═══ Dataset entries ═══

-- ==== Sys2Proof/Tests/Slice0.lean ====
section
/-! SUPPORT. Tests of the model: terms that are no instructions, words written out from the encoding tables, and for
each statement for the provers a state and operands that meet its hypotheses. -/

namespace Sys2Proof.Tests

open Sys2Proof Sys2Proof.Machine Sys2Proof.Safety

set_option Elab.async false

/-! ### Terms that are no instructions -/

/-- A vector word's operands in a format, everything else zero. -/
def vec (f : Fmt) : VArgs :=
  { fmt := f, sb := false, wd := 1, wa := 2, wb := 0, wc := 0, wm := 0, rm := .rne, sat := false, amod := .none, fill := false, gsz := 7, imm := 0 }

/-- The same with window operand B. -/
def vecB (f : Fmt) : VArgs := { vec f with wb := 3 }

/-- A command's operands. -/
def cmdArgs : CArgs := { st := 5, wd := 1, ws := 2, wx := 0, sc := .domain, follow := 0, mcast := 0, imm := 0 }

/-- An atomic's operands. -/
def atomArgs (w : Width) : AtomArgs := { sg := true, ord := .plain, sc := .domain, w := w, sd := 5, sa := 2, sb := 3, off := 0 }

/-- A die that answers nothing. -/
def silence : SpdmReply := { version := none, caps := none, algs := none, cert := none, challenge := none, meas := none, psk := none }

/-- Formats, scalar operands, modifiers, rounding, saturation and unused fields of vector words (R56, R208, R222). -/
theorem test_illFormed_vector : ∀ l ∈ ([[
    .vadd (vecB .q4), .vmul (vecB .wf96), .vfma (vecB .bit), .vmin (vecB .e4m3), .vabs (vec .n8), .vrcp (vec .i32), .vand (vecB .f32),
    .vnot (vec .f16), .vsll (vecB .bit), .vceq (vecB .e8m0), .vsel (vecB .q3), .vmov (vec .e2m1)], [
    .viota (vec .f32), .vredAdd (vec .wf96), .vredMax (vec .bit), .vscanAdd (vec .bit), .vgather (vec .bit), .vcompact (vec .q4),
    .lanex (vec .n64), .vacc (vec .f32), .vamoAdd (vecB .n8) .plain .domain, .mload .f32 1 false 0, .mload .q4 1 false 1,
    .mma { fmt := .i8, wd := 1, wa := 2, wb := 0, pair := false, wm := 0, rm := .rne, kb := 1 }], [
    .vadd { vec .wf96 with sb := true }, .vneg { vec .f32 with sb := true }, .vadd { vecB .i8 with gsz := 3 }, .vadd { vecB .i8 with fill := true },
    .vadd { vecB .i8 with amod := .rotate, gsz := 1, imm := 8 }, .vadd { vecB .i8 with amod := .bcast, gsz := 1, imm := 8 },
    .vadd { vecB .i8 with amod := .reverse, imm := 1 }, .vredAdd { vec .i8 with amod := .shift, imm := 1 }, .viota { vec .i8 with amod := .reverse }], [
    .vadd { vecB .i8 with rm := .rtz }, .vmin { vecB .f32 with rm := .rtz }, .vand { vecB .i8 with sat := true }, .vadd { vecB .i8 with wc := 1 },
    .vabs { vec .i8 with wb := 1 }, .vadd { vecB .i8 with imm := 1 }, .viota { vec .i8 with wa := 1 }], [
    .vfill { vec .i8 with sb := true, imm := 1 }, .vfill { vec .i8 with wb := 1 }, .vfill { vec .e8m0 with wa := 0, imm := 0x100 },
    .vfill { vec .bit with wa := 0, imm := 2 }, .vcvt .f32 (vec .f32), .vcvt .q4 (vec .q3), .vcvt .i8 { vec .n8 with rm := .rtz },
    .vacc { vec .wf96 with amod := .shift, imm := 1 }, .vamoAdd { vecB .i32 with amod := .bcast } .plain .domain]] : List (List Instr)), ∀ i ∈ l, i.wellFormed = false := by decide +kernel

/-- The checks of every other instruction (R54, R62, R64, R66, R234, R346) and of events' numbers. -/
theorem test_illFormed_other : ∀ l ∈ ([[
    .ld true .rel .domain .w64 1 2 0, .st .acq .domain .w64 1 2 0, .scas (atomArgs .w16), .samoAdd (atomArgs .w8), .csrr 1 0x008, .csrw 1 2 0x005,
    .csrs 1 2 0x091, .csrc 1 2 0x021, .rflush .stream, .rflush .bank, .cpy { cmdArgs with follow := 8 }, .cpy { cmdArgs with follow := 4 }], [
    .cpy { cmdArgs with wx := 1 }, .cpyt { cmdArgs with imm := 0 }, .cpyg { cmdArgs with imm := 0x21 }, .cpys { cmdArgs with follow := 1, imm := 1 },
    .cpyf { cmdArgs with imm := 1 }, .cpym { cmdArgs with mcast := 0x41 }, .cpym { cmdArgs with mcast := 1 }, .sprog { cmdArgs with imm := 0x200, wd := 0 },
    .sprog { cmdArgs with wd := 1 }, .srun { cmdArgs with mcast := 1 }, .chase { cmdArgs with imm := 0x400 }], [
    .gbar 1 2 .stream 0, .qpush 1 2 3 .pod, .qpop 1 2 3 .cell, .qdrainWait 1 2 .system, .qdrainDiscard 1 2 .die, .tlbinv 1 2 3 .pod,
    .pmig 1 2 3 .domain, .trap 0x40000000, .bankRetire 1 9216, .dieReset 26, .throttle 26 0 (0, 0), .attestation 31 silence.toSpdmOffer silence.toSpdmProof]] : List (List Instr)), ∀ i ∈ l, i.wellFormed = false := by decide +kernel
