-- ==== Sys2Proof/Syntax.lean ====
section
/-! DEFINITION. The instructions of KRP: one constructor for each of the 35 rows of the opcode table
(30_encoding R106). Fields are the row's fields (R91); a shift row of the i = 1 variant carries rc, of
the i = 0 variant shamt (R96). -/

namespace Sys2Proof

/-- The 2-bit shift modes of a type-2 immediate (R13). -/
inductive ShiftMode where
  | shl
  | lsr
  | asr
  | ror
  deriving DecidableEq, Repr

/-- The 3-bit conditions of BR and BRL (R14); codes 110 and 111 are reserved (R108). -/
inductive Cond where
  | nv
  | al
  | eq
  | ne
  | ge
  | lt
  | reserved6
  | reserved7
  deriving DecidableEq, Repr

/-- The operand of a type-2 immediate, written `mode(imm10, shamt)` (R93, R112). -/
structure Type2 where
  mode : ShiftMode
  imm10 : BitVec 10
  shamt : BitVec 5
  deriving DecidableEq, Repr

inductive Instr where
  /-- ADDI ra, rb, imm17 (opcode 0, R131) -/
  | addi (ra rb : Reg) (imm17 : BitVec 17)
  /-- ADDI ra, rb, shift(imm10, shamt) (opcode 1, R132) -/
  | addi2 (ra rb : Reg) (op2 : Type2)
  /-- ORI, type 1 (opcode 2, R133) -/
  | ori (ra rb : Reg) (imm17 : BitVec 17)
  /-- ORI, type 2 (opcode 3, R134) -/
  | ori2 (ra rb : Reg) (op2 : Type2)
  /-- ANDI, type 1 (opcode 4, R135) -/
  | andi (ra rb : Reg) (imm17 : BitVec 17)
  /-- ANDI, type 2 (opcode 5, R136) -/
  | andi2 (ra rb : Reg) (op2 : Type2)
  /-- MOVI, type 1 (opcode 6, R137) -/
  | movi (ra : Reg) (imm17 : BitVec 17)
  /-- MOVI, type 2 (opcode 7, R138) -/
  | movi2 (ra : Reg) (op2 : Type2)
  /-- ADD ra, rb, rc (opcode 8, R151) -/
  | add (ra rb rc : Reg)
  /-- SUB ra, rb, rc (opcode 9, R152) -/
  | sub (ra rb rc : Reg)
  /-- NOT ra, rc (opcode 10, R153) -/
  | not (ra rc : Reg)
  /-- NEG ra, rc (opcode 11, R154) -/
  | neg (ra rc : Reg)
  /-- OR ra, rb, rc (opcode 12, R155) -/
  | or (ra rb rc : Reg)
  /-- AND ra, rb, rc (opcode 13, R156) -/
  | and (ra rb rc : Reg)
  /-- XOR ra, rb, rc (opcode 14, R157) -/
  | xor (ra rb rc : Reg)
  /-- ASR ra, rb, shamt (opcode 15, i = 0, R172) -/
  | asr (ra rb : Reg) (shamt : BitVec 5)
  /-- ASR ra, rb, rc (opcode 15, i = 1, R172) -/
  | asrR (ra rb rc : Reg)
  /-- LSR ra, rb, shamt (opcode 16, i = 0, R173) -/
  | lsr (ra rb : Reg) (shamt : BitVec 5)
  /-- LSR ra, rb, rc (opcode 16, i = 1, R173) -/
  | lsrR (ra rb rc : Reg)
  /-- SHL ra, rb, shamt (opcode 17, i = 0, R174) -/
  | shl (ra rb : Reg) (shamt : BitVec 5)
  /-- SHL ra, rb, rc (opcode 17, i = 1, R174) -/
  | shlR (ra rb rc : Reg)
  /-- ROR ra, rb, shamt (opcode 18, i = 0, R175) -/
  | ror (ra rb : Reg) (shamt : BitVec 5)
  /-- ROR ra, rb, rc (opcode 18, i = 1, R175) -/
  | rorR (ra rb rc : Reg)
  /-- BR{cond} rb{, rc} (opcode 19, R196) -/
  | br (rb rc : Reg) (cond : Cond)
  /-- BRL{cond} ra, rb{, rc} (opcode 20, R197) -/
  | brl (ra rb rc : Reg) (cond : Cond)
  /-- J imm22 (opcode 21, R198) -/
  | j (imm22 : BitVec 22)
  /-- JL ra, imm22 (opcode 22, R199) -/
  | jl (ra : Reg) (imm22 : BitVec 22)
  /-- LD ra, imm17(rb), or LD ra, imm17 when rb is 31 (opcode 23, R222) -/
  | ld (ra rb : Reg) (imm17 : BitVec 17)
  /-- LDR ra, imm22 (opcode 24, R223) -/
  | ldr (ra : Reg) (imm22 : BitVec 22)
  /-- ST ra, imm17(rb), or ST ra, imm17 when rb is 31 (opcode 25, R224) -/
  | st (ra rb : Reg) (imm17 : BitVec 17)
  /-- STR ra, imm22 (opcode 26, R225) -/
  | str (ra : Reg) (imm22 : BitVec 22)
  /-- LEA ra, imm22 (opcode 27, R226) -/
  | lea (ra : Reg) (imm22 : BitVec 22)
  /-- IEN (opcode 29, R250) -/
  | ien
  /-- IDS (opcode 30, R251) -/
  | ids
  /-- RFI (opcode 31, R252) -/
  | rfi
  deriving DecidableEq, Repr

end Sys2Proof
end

═══

Nothing but the lines from the line containing "24, R223) -/" through the final line of the entries should appear in your answer, copied exactly.

**Result for this task:**
  /-- LDR ra, imm22 (opcode 24, R223) -/
  | ldr (ra : Reg) (imm22 : BitVec 22)
  /-- ST ra, imm17(rb), or ST ra, imm17 when rb is 31 (opcode 25, R224) -/
  | st (ra rb : Reg) (imm17 : BitVec 17)
  /-- STR ra, imm22 (opcode 26, R225) -/
  | str (ra : Reg) (imm22 : BitVec 22)
  /-- LEA ra, imm22 (opcode 27, R226) -/
  | lea (ra : Reg) (imm22 : BitVec 22)
  /-- IEN (opcode 29, R250) -/
  | ien
  /-- IDS (opcode 30, R251) -/
  | ids
  /-- RFI (opcode 31, R252) -/
  | rfi
  deriving DecidableEq, Repr

end Sys2Proof
end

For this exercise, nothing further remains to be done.